One of the scariest words in the trucking profession is insurance.

Specifically, for the power unit and the trailer, but even more so for the load you’re hauling.

Questions abound. Who covers what? What does the fine print state? Should the driver really care?

If the driver doesn’t care, he/she is an idiot looking for a quick trip to bankruptcy, with years to think about their foolhardy, laid back, devil-may-care attitude.

It is scary. One of the things that must be in a driver’s mind, at all times, is that the instant he/she signs the shipper’s papers, the driver is 100 per cent responsible for that load. Unofficially, but almost in the same breath, officially, the driver owns that load until some person at the end of the trip signs off. By signing off, the receiver says the load is as it should be, and there will not be any claims made that the driver will have to answer for.

If all is not well, the driver just might have to pay up, or have the amount owing come out of his/her earned percentage of the trip. Doesn’t take too long to go backwards, financially, in that instance.

When I was hauling produce from Washington, Oregon, California and Texas, one of the first “save my butt” phrases I was taught was, “shipper’s count.”

If you could get that on the shipping bill, somewhere, anywhere, and the shipper signed off, you were safe. There was also, “shipper’s load and count,” meaning if the load was a few items less than the paperwork specified, the driver was totally free of any financial retribution.

Insurance for the load is, and should be, of paramount concern for the driver. So, if the driver is not allowed on the dock, or even to be present to supervise the loading, then the shipper should take full responsibility for the count, and do so by signing off with “shipper’s load and count.” If the shipper refuses, then it is the driver’s right to refuse the load. It will be a verbal fight, but freight is money, and if the load doesn’t move, then nobody gets paid.

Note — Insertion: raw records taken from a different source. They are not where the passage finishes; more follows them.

-- ==== Sys2Proof/Safety.lean ====
section
/-! DEFINITION. What counts as a good state and as a completed run, in the terms the statements use. -/

namespace Sys2Proof.Machine

/-- The read may execute in this context (R102 (b)): EL2, EL3, or EL1 with no EL2 software that traps it. -/
def readAllowed (x : Ctx) : Prop :=
  x.el = .el2 ∨ x.el = .el3 ∨ (x.el = .el1 ∧ ¬(x.el2Enabled = true ∧ x.tid3 = 1#1))

/-- `pc` stands at the start of word `k` of the text, or at its end when `k` is the number of words (R186). -/
def atWord (s : State) (k : Nat) : Prop :=
  k ≤ s.text.words.length ∧ s.pc = s.text.base + BitVec.ofNat 64 (4 * k)

/-- The invariant of a run: the configuration is legal (R38), the present and the coming contexts are consistent with
it (R6), the text is placed (R44), and `pc` stands at a word of the text or at its end (R44, R186). -/
structure Inv (s : State) : Prop where
  legal : s.cfg.wf = true
  context : s.ctx.wf s.cfg = true
  arrivals : ∀ c ∈ s.arriving, Ctx.wf s.cfg c = true
  placed : programPlaced s.text = true
  pcInText : ∃ k, atWord s k

/-- A run has completed (R186): the last word has completed, `pc` is at the end of the text. -/
def runCompleted (s : State) : Prop := atWord s s.text.words.length

end Sys2Proof.Machine
end

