-- ==== Sys2Proof/Laws/Fields.lean ====
section
/-! SUPPORT. The lemmas of slicing and of legality that later proofs cite. -/

namespace Sys2Proof.Machine

/-- The number a slice stands for (R8). -/
theorem bits_toNat (v : Word) (lo width : Nat) : (bits v lo width).toNat = v.toNat / 2 ^ lo % 2 ^ width := by
  simp [bits, BitVec.extractLsb'_toNat, Nat.shiftRight_eq_div_pow]

/-- A summand of an assembled value, as a number (R122). -/
theorem place_toNat {n : Nat} (f : BitVec n) (lo : Nat) (h : n + lo ≤ 64) :
    (Mmfr0.place f lo).toNat = f.toNat * 2 ^ lo := by
  have hf := f.isLt
  have h64 : f.toNat < 2 ^ 64 := lt_of_lt_of_le hf (Nat.pow_le_pow_right (by omega) (by omega))
  have hlt : f.toNat * 2 ^ lo < 2 ^ 64 :=
    calc f.toNat * 2 ^ lo < 2 ^ n * 2 ^ lo := Nat.mul_lt_mul_of_pos_right hf (by positivity)
      _ = 2 ^ (n + lo) := (pow_add 2 n lo).symm
      _ ≤ 2 ^ 64 := Nat.pow_le_pow_right (by omega) h
  simp only [Mmfr0.place, BitVec.toNat_shiftLeft, BitVec.toNat_setWidth, Nat.mod_eq_of_lt h64,
    Nat.shiftLeft_eq, Nat.mod_eq_of_lt hlt]

/-- Every line of `WF` is in the list of lines. -/
theorem mem_allWfLines (l : WfLine) : l ∈ allWfLines := by cases l <;> decide

/-- A line is among the failing ones exactly when it does not hold. -/
theorem mem_failingLines {c : Cfg} {l : WfLine} : l ∈ failingLines c ↔ wfLineHolds c l = false := by
  simp [failingLines, mem_allWfLines]

/-- A configuration is legal exactly when every line holds. -/
theorem wf_iff {c : Cfg} : c.wf = true ↔ ∀ l, wfLineHolds c l = true := by
  simp [Cfg.wf, failingLines, mem_allWfLines]

/-- A legal configuration, line by line in the order of rule R38's table. -/
theorem wf_iff_lines {c : Cfg} : c.wf = true ↔
    wfLineHolds c .ecv = true ∧ wfLineHolds c .ecv86 = true ∧ wfLineHolds c .fgt = true ∧
    wfLineHolds c .fgt86 = true ∧ wfLineHolds c .res0 = true ∧ wfLineHolds c .exS = true ∧
    wfLineHolds c .tGran4_2 = true ∧ wfLineHolds c .tGran64_2 = true ∧ wfLineHolds c .tGran16_2 = true ∧
    wfLineHolds c .tGran4 = true ∧ wfLineHolds c .tGran64 = true ∧ wfLineHolds c .tGran16 = true ∧
    wfLineHolds c .bigEndEL0 = true ∧ wfLineHolds c .bigEndEL0Inv = true ∧ wfLineHolds c .snsMem = true ∧
    wfLineHolds c .snsMemEL3 = true ∧ wfLineHolds c .bigEnd = true ∧ wfLineHolds c .asidBits = true ∧
    wfLineHolds c .paRange = true := by
  rw [wf_iff]
  constructor
  · intro h
    refine ⟨?_, ?_, ?_, ?_, ?_, ?_, ?_, ?_, ?_, ?_, ?_, ?_, ?_, ?_, ?_, ?_, ?_, ?_, ?_⟩ <;> exact h _
  · rintro ⟨h1, h2, h3, h4, h5, h6, h7, h8, h9, h10, h11, h12, h13, h14, h15, h16, h17, h18, h19⟩ l
    cases l <;> assumption

/-- A field value compared with a table value, as numbers (R121: equality only). -/
theorem nibble_eq_iff {x : Nibble} {k : Nat} (h : k < 16) : x = BitVec.ofNat 4 k ↔ x.toNat = k := by
  rw [← BitVec.toNat_inj, BitVec.toNat_ofNat, Nat.mod_eq_of_lt h]

end Sys2Proof.Machine
end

Same at the receiving end. The driver should be allowed to watch the unloading. Produce has a way of growing it’s own legs at the receiving end, knowing the driver will pay for the missing sacks or boxes.

Sometimes, if the driver is not allowed to be present while unloading proceeds, he presents his shipping bill, upon which is written “shippers load and count” and the driver is off the financial hook. The receiver now knows he has a thief on his very own dock.

One bit of great advice an old-timer taught me was, from the get-go, try to convince the shipper to throw in one extra sack, “to cover damage from loading.” If I was pulling a mixed load that consisted of sacks of spuds, carrots, turnips, etc., they could get squashed and knocked about in the trip. So, one or even two extra sacks thrown on board kept the receiver very happy.

If there was no damage, and I had secured the load with straps and load locks, I got to keep the extra sacks, and let me tell you, it didn’t take long to get rid of a 23 kilogram bag of spuds in my neighbourhood.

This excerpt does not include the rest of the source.